Exercise objective =>
Using the entries below, write out the line with "(sboxgenIteration m c", the line with "exact foldl_invariant (P := fun w", and every line in between, exactly as each is written.
START Data for the task
/-- The inverses of 128 to 255 under `0x11D`. -/
def inversesHigh : List Byte :=
  [0x1B, 0x54, 0xA1, 0x1D, 0x7C, 0xCC, 0xE4, 0xB0, 0x49, 0x31, 0x27, 0x2D, 0x53, 0x69, 0x02, 0xF5] ++
  [0x18, 0xDF, 0x44, 0x4F, 0x9B, 0xBC, 0x0F, 0x5C, 0x0B, 0xDC, 0xBD, 0x94, 0xAC, 0x09, 0xC7, 0xA2] ++
  [0x1C, 0x82, 0x9F, 0xC6, 0x34, 0xC2, 0x46, 0x05, 0xCE, 0x3B, 0x0D, 0x3C, 0x9C, 0x08, 0xBE, 0xB7] ++
  [0x87, 0xE5, 0xEE, 0x6B, 0xEB, 0xF2, 0xBF, 0xAF, 0xC5, 0x64, 0x07, 0x7B, 0x95, 0x9A, 0xAE, 0xB6] ++
  [0x12, 0x59, 0xA5, 0x35, 0x65, 0xB8, 0xA3, 0x9E, 0xD2, 0xF7, 0x62, 0x5A, 0x85, 0x7D, 0xA8, 0x3A] ++
  [0x29, 0x71, 0xC8, 0xF6, 0xF9, 0x43, 0xD7, 0xD6, 0x10, 0x73, 0x76, 0x78, 0x99, 0x0A, 0x19, 0x91] ++
  [0x14, 0x3F, 0xE6, 0xF0, 0x86, 0xB1, 0xE2, 0xF1, 0xFA, 0x74, 0xF3, 0xB4, 0x6D, 0x21, 0xB2, 0x6A] ++
  [0xE3, 0xE7, 0xB5, 0xEA, 0x03, 0x8F, 0xD3, 0xC9, 0x42, 0xD4, 0xE8, 0x75, 0x7F, 0xFF, 0x7E, 0xFD]

/-- The byte that the table of section 2.3 gives at an index. -/
def tableInverse (x : Byte) : Byte := (inversesLow ++ inversesHigh).getD x.toNat 0

theorem test_inverse_table_products :
    (allBytes.all fun x => x == 0 || gfmul x (tableInverse x) 0x11D == 1) = true := by decide +kernel

/-- `0x11D` is a valid modulus, the hypothesis of the inverse laws and of the permutation property. -/
theorem witness_ValidModulus : ValidModulus 0x11D := by
  refine ⟨by decide, fun x hx => ⟨tableInverse x, ?_⟩⟩
  have h := List.all_eq_true.mp test_inverse_table_products x (mem_allBytes x)
  rw [Bool.or_eq_true, beq_iff_eq, beq_iff_eq] at h
  exact h.resolve_left hx

theorem witness_InverseLaws :
    ValidModulus 0x11D ∧ (0xFF : Byte) ≠ 0 ∧ gfinv 0x10 0x11B ≠ 0 ∧ (0x11D : Modulus).getLsbD 8 = true ∧
    gfmul 0x02 0x8E 0x11D = 1 :=
  ⟨witness_ValidModulus, by decide, by decide +kernel, by decide, by decide +kernel⟩

theorem witness_AffineWritesTransform : (0x4000FFFF : Word) &&& 0xFFFF0000 = 0x40000000 := by decide

theorem witness_SboxgenFillsBothTables :
    (0x51FFFF00 : Word) &&& 0xFE0000FF = 0x50000000 ∧ State.reset.sbox.wf = true ∧ State.reset.isbox.wf = true := by
  decide

/-- Under `0x100` two inputs share the entry `0x63`, so that a largest one exists, and by counting some byte is no entry
at all: both clauses of the statement are met. -/
theorem witness_InverseTableKeepsLargestIndex :
    (affine (gfinv 0x00 0x100) 0x63 = 0x63 ∧ affine (gfinv 0x02 0x100) 0x63 = 0x63) ∧
    ∃ v : Byte, ∀ i : Byte, affine (gfinv i 0x100) 0x63 ≠ v := by
  have h0 : affine (gfinv 0x00 0x100) 0x63 = 0x63 := by decide +kernel
  have h2 : affine (gfinv 0x02 0x100) 0x63 = 0x63 := by decide +kernel
  refine ⟨⟨h0, h2⟩, ?_⟩
  by_contra hall
  push Not at hall
  have hinj := (Finite.injective_iff_surjective (f := fun i : Byte => affine (gfinv i 0x100) 0x63)).mpr hall
  exact absurd (hinj (h0.trans h2.symm)) (by decide)

theorem witness_ValidModulusGivesInversePermutations : ValidModulus 0x11D := witness_ValidModulus

theorem witness_WarningsRiseTogether : State.reset.flag .noinv = false ∧ State.reset.flag .coll = false := by decide

theorem witness_CollisionFlagDecidesRoundTrip : State.reset.flag .coll = false := by decide

/-- The words of both loads, a state of each clause, at the first and the last index. -/
theorem witness_LoadsReadOrReject :
    ((0x600000FF : Word) &&& 0xFFFFFF00 = 0x60000000 ∧ (0x700000FF : Word) &&& 0xFFFFFF00 = 0x70000000) ∧
    State.reset.flag .tv = false ∧
    (let s : State := { start 0 1 with sbox := [(0, 0x63), (255, 0xA2)], isbox := [(0, 0xA7), (255, 0xE8)] }
     s.flag .tv = true ∧ s.sbox.read (0x00 : Byte).toNat = some 0x63 ∧ s.sbox.read (0xFF : Byte).toNat = some 0xA2 ∧
     s.isbox.read (0x00 : Byte).toNat = some 0xA7 ∧ s.isbox.read (0xFF : Byte).toNat = some 0xE8) := by decide

theorem witness_CoreInv_tablesState (m : Modulus) (c : Byte) : CoreInv (tablesState m c) := by
  have h := gen_wf m c
  unfold tablesState CoreInv TablesAsRecorded
  dsimp only
  exact ⟨h.1, h.2, fun _ => ⟨rfl, rfl⟩⟩

theorem witness_ValidTablesHoldEveryCell :
    CoreInv (tablesState 0x11D 0x63) ∧ (tablesState 0x11D 0x63).flag .tv = true :=
  ⟨witness_CoreInv_tablesState _ _, rfl⟩

/-- A state of the invariant, and the state outside it in which a load stops. -/
theorem witness_OnlyALoadWithoutValueStops :
    CoreInv (tablesState 0x11D 0x63) ∧ (start 0 1).flag .tv = true ∧ (start 0 1).memRead .sbox 0x00 = none :=
  ⟨witness_CoreInv_tablesState _ _, by decide, by decide⟩

theorem witness_LoadIsRepeatable :
    exec (.lds 0x00) State.reset = .next (start 0 0b100000) ∧ exec (.ldi 0x00) State.reset = .next (start 0 0b100000) :=
  ⟨rfl, rfl⟩

theorem witness_NopAndClrf : (0x00000001 : Word).toNat / 2 ^ 28 = 0 ∧ (0x00000001 : Word) ≠ 0 := by decide

/-- Each way in which a flag can drop, and a command that keeps a set flag. -/
theorem witness_FlagsAreSticky :
    (exec .nop (start 0 0b111110) = .next (start 0 0b111110) ∧ (start 0 0b111110).flag .coll = true) ∧
    (exec .clrf (start 0 0b111111) = .next (start 0 0b000001) ∧ (start 0 0b111111).flag .tv = true) ∧
    (step { start 0 0b111111 with inputs := [present 0x80000000] } = .next (start 0 0b000001) ∧
      (start 0 0b000001).flag .nv = false) ∧
    step { start 0 0b111111 with inputs := [⟨true, false, 0⟩] } = .next (start 0 0b000000) :=
  ⟨⟨rfl, rfl⟩, ⟨rfl, rfl⟩, ⟨rfl, rfl⟩, rfl⟩

theorem witness_CommandsRaiseOnlyTheirFlags :
    (exec (.rotl 0 0x00) State.reset = .next (start 0 0b000100) ∧ (start 0 0b000100).flag .rng = true) ∧
    ∃ t, exec (.sboxgen 0x11D 0x63) State.reset = .next t ∧ State.reset.flag .tv = false ∧ t.flag .tv = true :=
  ⟨⟨rfl, rfl⟩, _, rfl, rfl, State.flag_setFlag_same _ _⟩

theorem witness_RejectionWritesOnlyItsFlag :
    exec (.rotl 0 0x00) State.reset = .next (start 0 0b000100) ∧ .rng ∈ rejectionFlags ∧
    State.reset.flag .rng = false ∧ (start 0 0b000100).flag .rng = true := ⟨rfl, by decide, rfl, rfl⟩

theorem witness_OnlySboxgenWritesTables :
    exec (.affine 0x63 0x01) State.reset = .next (start 0x7C 0) ∧ (∀ m c, Instr.affine 0x63 0x01 ≠ .sboxgen m c) ∧
    ∃ t, exec (.sboxgen 0x11D 0x63) State.reset = .next t :=
  ⟨rfl, by simp, _, rfl⟩

theorem witness_NoCommandReadsResultOrRecords : exec (.affine 0x63 0x01) State.reset = .next (start 0x7C 0) := rfl

theorem witness_ErrorFlagsNeverSteer :
    SameButErrorFlags (start 0 0b000001) (start 0 0b111111) ∧
    exec .nop (start 0 0b000001) = .next (start 0 0b000001) ∧
    exec (.lds 0x00) (start 0 0b000001) = .fault (.cellWithoutValue .sbox 0x00) :=
  ⟨⟨rfl, rfl, rfl, rfl, rfl, rfl, rfl⟩, rfl, rfl⟩

theorem witness_StepKeepsInvariant :
    CoreInv (tablesState 0x11D 0x63) ∧ step (tablesState 0x11D 0x63) = .next (tablesState 0x11D 0x63) :=
  ⟨witness_CoreInv_tablesState _ _, rfl⟩

theorem witness_RunsNeverStop : CoreInv (tablesState 0x11D 0x63) := witness_CoreInv_tablesState _ _

/-- One word that is an SBOXGEN, and a start state for it. -/
theorem witness_TablesValidExactlyAfterSboxgen :
    (driven (present 0x511D6300)).inputs = [0x511D6300].map present ∧
    (∃ t, Host.Core.run Sys2Proof.core [(0x511D6300 : Word)].length (driven (present 0x511D6300)) = .next t) ∧
    (0x511D6300 : Word) &&& 0xFE0000FF = 0x50000000 := ⟨rfl, ⟨_, rfl⟩, by decide⟩

end Sys2Proof.Tests
end

section
/-! One inversion lemma per command and one for the step: every way in which each answers a next state. -/

namespace Sys2Proof.Machine

theorem exec_nop_next {s t : State} : exec .nop s = .next t ↔ t = s := by
  simp [exec, execNop, eq_comm]

/-- ROTL completes for the shift fields 1 to 7 and is rejected for the others (spec/40_bit_rotation.md R82). -/
theorem exec_rotl_next {sh : ShiftField} {x : Byte} {s t : State} :
    exec (.rotl sh x) s = .next t ↔
      (∃ n, shiftCount? sh = some n ∧ t = s.writeR (rotl8 x n)) ∨
      (shiftCount? sh = none ∧ t = s.setFlag .rng) := by
  simp only [exec, execRotl]
  cases hn : shiftCount? sh with
  | none => simp [raise_next]
  | some n => simp [complete_next]

theorem exec_gfmul_next {m : Modulus} {a b : Byte} {s t : State} :
    exec (.gfmul m a b) s = .next t ↔ t = s.writeR (gfmul a b m) := complete_next

theorem exec_gfinv_next {m : Modulus} {x : Byte} {s t : State} :
    exec (.gfinv m x) s = .next t ↔ t = (s.warnIf (lacksInverse x m) .noinv).writeR (gfinv x m) := complete_next

theorem exec_affine_next {c x : Byte} {s t : State} :
    exec (.affine c x) s = .next t ↔ t = s.writeR (affine x c) := complete_next

theorem exec_sboxgen_next {m : Modulus} {c : Byte} {s t : State} :
    exec (.sboxgen m c) s = .next t ↔ t = ((sboxgenLoop m c s).recordParams m c).setFlag .tv := by
  simp [exec, execSboxgen, eq_comm]

theorem exec_lds_next {idx : Byte} {s t : State} :
    exec (.lds idx) s = .next t ↔
      (s.flag .tv = true ∧ ∃ v, s.memRead .sbox idx = some v ∧ t = s.writeR v) ∨
      (s.flag .tv = false ∧ t = s.setFlag .nv) := loadFrom_next

theorem exec_ldi_next {idx : Byte} {s t : State} :
    exec (.ldi idx) s = .next t ↔
      (s.flag .tv = true ∧ ∃ v, s.memRead .isbox idx = some v ∧ t = s.writeR v) ∨
      (s.flag .tv = false ∧ t = s.setFlag .nv) := loadFrom_next

theorem exec_clrf_next {s t : State} : exec .clrf s = .next t ↔ t = s.clearErrors := by
  simp [exec, execClrf, eq_comm]

/-- A step's next state comes from an idle edge, a reset edge, an accepted command or an accepted illegal word
(spec/10_state.md R38, R39; spec/60_exceptions.md R152). -/
theorem step_next {s t : State} :
    step s = .next t ↔
      (s.takeEvent.1 = .idle ∧ t = s.takeEvent.2) ∨
      (s.takeEvent.1 = .reset ∧ t = s.takeEvent.2.applyReset) ∨
      (∃ w i, s.takeEvent.1 = .accept w ∧ decode w = .command i ∧ exec i s.takeEvent.2 = .next t) ∨
      (∃ w why, s.takeEvent.1 = .accept w ∧ decode w = .illegal why ∧ t = s.takeEvent.2.setFlag .ill) := by
  unfold step
  obtain ⟨event, s'⟩ := s.takeEvent
  cases event with
  | idle => simp [eq_comm]
  | reset => simp [eq_comm]
  | accept w =>
    cases hd : decode w with
    | command i => simp [hd]
    | illegal why => simp [hd, execIllegal, raise_next]

end Sys2Proof.Machine
end

section
/-! What the host drives: taking an edge removes it from the input, and no command touches what is left. -/

namespace Sys2Proof.Machine

/-- Taking an edge leaves the tail of the input; with nothing driven, that is nothing again. -/
@[simp] theorem State.takeEvent_inputs (s : State) : s.takeEvent.2.inputs = s.inputs.tail := by
  cases h : s.inputs with
  | nil => simp [State.takeEvent_nil h, h]
  | cons p rest => simp [State.takeEvent_cons h]

@[simp] theorem sboxgenStart_inputs (s : State) : (sboxgenStart s).machine.inputs = s.inputs := by
  unfold sboxgenStart
  generalize allBytes = l
  exact foldl_invariant (P := fun u : State => u.inputs = s.inputs)
    (fun u k hu => (State.memWrite_isbox_inputs_eq u k 0x00).trans hu) l rfl

@[simp] theorem sboxgenIteration_inputs (m : Modulus) (c : Byte) (w : GenWork) (i : Byte) :
    (sboxgenIteration m c w i).machine.inputs = w.machine.inputs := by
  simp [sboxgenIteration]

@[simp] theorem sboxgenLoop_inputs (m : Modulus) (c : Byte) (s : State) :
    (sboxgenLoop m c s).inputs = s.inputs := by
  unfold sboxgenLoop
  generalize allBytes = l
  exact foldl_invariant (P := fun w : GenWork => w.machine.inputs = s.inputs)
    (fun w i hw => (sboxgenIteration_inputs m c w i).trans hw) l (sboxgenStart_inputs s)

/-- No command reads or writes what the host drives later. -/
theorem exec_inputs {i : Instr} {s t : State} (h : exec i s = .next t) : t.inputs = s.inputs := by
  cases i with
  | nop => rw [exec_nop_next.mp h]
  | rotl sh x => obtain ⟨n, -, rfl⟩ | ⟨-, rfl⟩ := exec_rotl_next.mp h <;> simp
  | gfmul m a b => simp [exec_gfmul_next.mp h]
  | gfinv m x => simp [exec_gfinv_next.mp h]
  | affine c x => simp [exec_affine_next.mp h]
  | sboxgen m c => simp [exec_sboxgen_next.mp h]
  | lds idx => obtain ⟨-, v, -, rfl⟩ | ⟨-, rfl⟩ := exec_lds_next.mp h <;> simp
  | ldi idx => obtain ⟨-, v, -, rfl⟩ | ⟨-, rfl⟩ := exec_ldi_next.mp h <;> simp
  | clrf => simp [exec_clrf_next.mp h]

/-- Settles O7: each kind of edge leaves the inputs of the state that `takeEvent` answers as they are. -/
theorem stepTakesOneEdge : Obligations.StepTakesOneEdge := by
  intro s t h
  obtain ⟨-, rfl⟩ | ⟨-, rfl⟩ | ⟨w, i, -, -, hexec⟩ | ⟨w, why, -, -, rfl⟩ := step_next.mp h
  · exact s.takeEvent_inputs
  · simp
  · rw [exec_inputs hexec, s.takeEvent_inputs]
  · simp
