theorem getLsbD_foldl_or {α : Type} (f : α → Word) (xs : List α) (w : Word) (j : Nat) :
    (xs.foldl (fun w x => w ||| f x) w).getLsbD j = (w.getLsbD j || xs.any fun x => (f x).getLsbD j) := by
  induction xs generalizing w with
  | nil => simp
  | cons x xs ih => simp [ih, Bool.or_assoc]

/-- A byte packed at one byte position has its bits there and nothing at any other. -/
theorem getLsbD_packAt_byte (b : Byte) (i l : Fin 8) {t : Nat} (ht : t < 8) :
    (packAt b (8 * l.val)).getLsbD (8 * i.val + t) = (decide (l = i) && b.getLsbD t) := by
  have inWord : 8 * i.val + t < 64 := by omega
  simp only [packAt, BitVec.getLsbD_shiftLeft, BitVec.getLsbD_setWidth, inWord]
  by_cases same : l = i
  · subst same
    have : t < 64 := by omega
    simp [this]
  · have apart : l.val ≠ i.val := Fin.val_ne_of_ne same
    by_cases below : 8 * i.val + t < 8 * l.val
    · simp [same, below]
    · have past : 8 ≤ 8 * i.val + t - 8 * l.val := by omega
      simp [same, BitVec.getLsbD_of_ge b _ past]

/-- Among the eight bytes that are OR-ed, only the one at address `k` has bits at its position. -/
theorem extractLsb'_wordOfBytes (order : ByteOrder) (bytes : Vector Byte 8) (k : Fin 8) :
    (wordOfBytes order bytes).extractLsb' (8 * order.byteAt[k].val) 8 = bytes[k] := by
  apply BitVec.eq_of_getLsbD_eq
  intro t ht
  have onlyAtK : ((List.finRange 8).any fun l => decide (l = k) && bytes[l].getLsbD t) = bytes[k].getLsbD t := by
    rw [Bool.eq_iff_iff]
    simp
  simp only [wordOfBytes, BitVec.getLsbD_extractLsb', getLsbD_foldl_or, getLsbD_packAt_byte _ _ _ ht,
    order.byteAt_inj, onlyAtK]
  simp [ht]

/-- The specification of `wordOfBytes`. -/
theorem wordOfBytes_eq_iff (order : ByteOrder) (bytes : Vector Byte 8) (w : Word) :
    wordOfBytes order bytes = w ↔ ∀ k : Fin 8, w.extractLsb' (8 * order.byteAt[k].val) 8 = bytes[k] := by
  constructor
  · rintro rfl k
    exact extractLsb'_wordOfBytes order bytes k
  · intro slices
    exact word_eq_of_byte_slices order fun k => (extractLsb'_wordOfBytes order bytes k).trans (slices k).symm

/-! ### The bytes of a word -/

/-- `bytesOfWord` with its length in the type. -/
def byteVectorOfWord (order : ByteOrder) (w : Word) : Vector Byte 8 :=
  order.byteAt.map fun i => w.extractLsb' (8 * i.val) 8

theorem bytesOfWord_eq_toList (order : ByteOrder) (w : Word) :
    bytesOfWord order w = (byteVectorOfWord order w).toList :=
  Vector.toList_map.symm

theorem byteVectorOfWord_getElem (order : ByteOrder) (w : Word) (k : Fin 8) :
    (byteVectorOfWord order w)[k] = w.extractLsb' (8 * order.byteAt[k].val) 8 :=
  Vector.getElem_map (xs := order.byteAt) _ k.isLt

theorem wordOfBytes_byteVectorOfWord (order : ByteOrder) (w : Word) :
    wordOfBytes order (byteVectorOfWord order w) = w :=
  (wordOfBytes_eq_iff order _ w).mpr fun k => (byteVectorOfWord_getElem order w k).symm

/-! ### Decoding a byte string -/

theorem decodeBytes_toList_append (p : Params) (order : ByteOrder) (bytes : Vector Byte 8) (rest : List Byte) :
    decodeBytes p order (bytes.toList ++ rest) = .ok (decodeWord p (wordOfBytes order bytes), rest) := by
  obtain ⟨⟨stored⟩, eight⟩ := bytes
  match stored, eight with
  | [_, _, _, _, _, _, _, _], _ => rfl

/-- R32, R40: in any order, a word's own bytes decode as the word. -/
theorem decodeBytes_bytesOfWord (p : Params) (order : ByteOrder) (w : Word) (rest : List Byte) :
    decodeBytes p order (bytesOfWord order w ++ rest) = .ok (decodeWord p w, rest) := by
  rw [bytesOfWord_eq_toList, decodeBytes_toList_append, wordOfBytes_byteVectorOfWord]

theorem decodeBytes_of_length_lt (p : Params) (order : ByteOrder) {bytes : List Byte} (h : bytes.length < 8) :
    decodeBytes p order bytes = .error .incompleteWord := by
  rw [decodeBytes]
  rintro b0 b1 b2 b3 b4 b5 b6 b7 rest rfl
  simp only [List.length_cons] at h
  omega

/-! ### The two plain orders -/

section
variable (b0 b1 b2 b3 b4 b5 b6 b7 : Byte)

/-- Byte `i` of eight concatenated bytes, counted from the last one, which is bits [7:0]. -/
theorem extractLsb'_of_eight_bytes (i : Fin 8) :
    (b7 ++ b6 ++ b5 ++ b4 ++ b3 ++ b2 ++ b1 ++ b0 : Word).extractLsb' (8 * i.val) 8
      = #v[b0, b1, b2, b3, b4, b5, b6, b7][i] := by
  apply BitVec.eq_of_toNat_eq
  simp only [extractLsb'_toNat_div, append_toNat]
  fin_cases i <;> dsimp <;> omega

theorem wordOfBytes_leastSignificantFirst :
    wordOfBytes .leastSignificantFirst #v[b0, b1, b2, b3, b4, b5, b6, b7]
      = b7 ++ b6 ++ b5 ++ b4 ++ b3 ++ b2 ++ b1 ++ b0 := by
  have position : ∀ k : Fin 8, ByteOrder.leastSignificantFirst.byteAt[k] = k := by decide
  rw [wordOfBytes_eq_iff]
  intro k
  rw [position, extractLsb'_of_eight_bytes]

theorem wordOfBytes_mostSignificantFirst :
    wordOfBytes .mostSignificantFirst #v[b0, b1, b2, b3, b4, b5, b6, b7]
      = b0 ++ b1 ++ b2 ++ b3 ++ b4 ++ b5 ++ b6 ++ b7 := by
  have position : ∀ k : Fin 8, ByteOrder.mostSignificantFirst.byteAt[k] = k.rev := by decide
  rw [wordOfBytes_eq_iff]
  intro k
  rw [position, extractLsb'_of_eight_bytes]
  fin_cases k <;> rfl

end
END Data for the task
Answer space =>
    (sboxgenIteration m c w i).machine.inputs = w.machine.inputs := by
  simp [sboxgenIteration]

@[simp] theorem sboxgenLoop_inputs (m : Modulus) (c : Byte) (s : State) :
    (sboxgenLoop m c s).inputs = s.inputs := by
  unfold sboxgenLoop
  generalize allBytes = l
  exact foldl_invariant (P := fun w : GenWork => w.machine.inputs = s.inputs)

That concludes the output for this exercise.